### The data ###

-- ==== Sys2Proof/Machine/Sequencing.lean ====
section
/-! DEFINITION. The step relation (`44_sequencing.md` rules R135 to R140): the accept step, the run step, the response
handshake and reset at a clock edge, and the host's moves between edges (rule R144). -/

namespace Sys2Proof.Machine

/-- Accept step (R136, R137): decode the descriptor once and dispatch; an illegal one is answered `InvalidCommand` (R65,
R151). -/
def acceptStep (cmd : Cmd) (s : State) : Host.Outcome State Fault Refusal :=
  match decode cmd with
  | .error _ => .next (raiseError .invalidCommand s)
  | .ok i => exec i s

/-- The working registers are as the rules leave them in a run: none of the cases `CHUNK >= STEPS(DEG)`, `SIDX > CNT`,
`CUR > LEN` that 93_implementation_defined.md U15 calls unreachable. -/
def runRegistersInRange (d : Degree) (s : State) : Bool :=
  decide (s.chunk.toNat < d.steps) && decide (s.sidx ≤ s.cnt) && decide (s.cur ≤ s.len)

/-- Run step (R138): EMBED's or EXTRACT's, by `OP`. The states the spec leaves without meaning are stuck (U15, U4). -/
def runStep (s : State) : Host.Outcome State Fault Refusal :=
  match Degree.ofField s.deg with
  | none => .fault .unreachableRun
  | some d =>
    if runRegistersInRange d s then
      if s.op = 0x3 then outcomeOf (embedRunStep d s)
      else if s.op = 0x4 then outcomeOf (extractRunStep d s)
      else .fault .unreachableRun
    else .fault .unreachableRun

/-- A rising edge with `rst` at 1: the reset state (R170, R171). A response that waits is lost (R172), unless both lines of
the response port are 1 at this very edge, when the host has received it (R142; notes/assumptions/8.md). -/
def resetEdge (s : State) : State := resetEngine (if rspTaken s then takeResponse s else s)

/-- A rising edge of `clk`: reset while `rst` is 1 (R170); else the step of the phase (R135), which in `IDLE` needs a
descriptor on the command port (R141) and in `RESP` needs the host to take the response (R142). Where there is no such step
the edge changes nothing (DEDUCED: notes/assumptions/3.md). -/
def clockEdge (s : State) : Host.Outcome State Fault Refusal :=
  if s.pins.rst then .next (resetEdge s)
  else match s.phase with
    | .idle => if s.pins.cmdValid then acceptStep s.pins.cmdData s else .next s
    | .run => runStep s
    | .resp => if rspTaken s then .next (takeResponse s) else .next s

/-- The host writes a byte (R144), where it owns the address and has storage (R52, R55). -/
def hostFill (sp : Space) (a : Addr) (v : Byte) (s : State) : Host.Outcome State Fault Refusal :=
  if engineOwns s sp a then .refused (.hostInWindow sp)
  else if s.inExtent sp a then .next (s.setSpace sp (Memory.write (s.space sp) a.toNat v))
  else .refused (.outsideExtent sp)

/-- The host reads a byte (R144), where it owns the address and has storage (R52, R55). A byte nobody has written is a free
draw (R56). -/
def hostRead (sp : Space) (a : Addr) (s : State) : Host.Outcome State Fault Refusal :=
  if engineOwns s sp a then .refused (.hostInWindow sp)
  else if s.inExtent sp a then
    .next { (s.draw sp a).2 with host := { s.host with seen := s.host.seen ++ [(s.draw sp a).1] } }
  else .refused (.outsideExtent sp)

/-- The host provides storage for a space (R55), outside the ownership window. -/
def hostProvide (sp : Space) (n : Nat) (s : State) : Host.Outcome State Fault Refusal :=
  if s.host.lent then .refused (.hostInWindow sp)
  else .next { s with host := { s.host with extents := s.host.extents.update sp n } }

/-- One move of the host (R144). Waiting for an edge is the move that lets the engine step. -/
def hostMove (m : HostMove) (s : State) : Host.Outcome State Fault Refusal :=
  match m with
  | .drive p => .next { s with pins := p }
  | .fill sp a v => hostFill sp a v s
  | .read sp a => hostRead sp a s
  | .provide sp n => hostProvide sp n s
  | .edge => clockEdge s

/-- The state a step begins with: the ports quiet, and the given moves left to the host. -/
def State.begin (s : State) (rest : List HostMove) : State :=
  { s with bus := [], host := { s.host with script := rest } }

/-- One step of the whole machine: the host's next move, or the next clock edge when the host has no move left. -/
def advance (s : State) : Host.Outcome State Fault Refusal :=
  match s.host.script with
  | [] => clockEdge (s.begin [])
  | m :: rest => hostMove m (s.begin rest)

/-- Present the descriptor `cmd` so that the very next step accepts it: the engine in `IDLE`, `rst` low, the descriptor on
the command port, and a clock edge as the next thing to happen. -/
def State.presenting (s : State) (cmd : Cmd) : State :=
  { s with
    phase := .idle
    pins := { s.pins with rst := false, cmdValid := true, cmdData := cmd }
    host := { s.host with script := if s.host.script = [] then [] else .edge :: s.host.script } }

end Sys2Proof.Machine
end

###

# [What the task requires]
What is needed is a word-for-word copy of the records above, from the first line through the line that contains "(U15, U4). -/".

# [Output for this exercise]
-- ==== Sys2Proof/Machine/Sequencing.lean ====
section
/-! DEFINITION. The step relation (`44_sequencing.md` rules R135 to R140): the accept step, the run step, the response
handshake and reset at a clock edge, and the host's moves between edges (rule R144). -/

namespace Sys2Proof.Machine

/-- Accept step (R136, R137): decode the descriptor once and dispatch; an illegal one is answered `InvalidCommand` (R65,
R151). -/
def acceptStep (cmd : Cmd) (s : State) : Host.Outcome State Fault Refusal :=
  match decode cmd with
  | .error _ => .next (raiseError .invalidCommand s)
  | .ok i => exec i s

/-- The working registers are as the rules leave them in a run: none of the cases `CHUNK >= STEPS(DEG)`, `SIDX > CNT`,
`CUR > LEN` that 93_implementation_defined.md U15 calls unreachable. -/
def runRegistersInRange (d : Degree) (s : State) : Bool :=
  decide (s.chunk.toNat < d.steps) && decide (s.sidx ≤ s.cnt) && decide (s.cur ≤ s.len)

/-- Run step (R138): EMBED's or EXTRACT's, by `OP`. The states the spec leaves without meaning are stuck (U15, U4). -/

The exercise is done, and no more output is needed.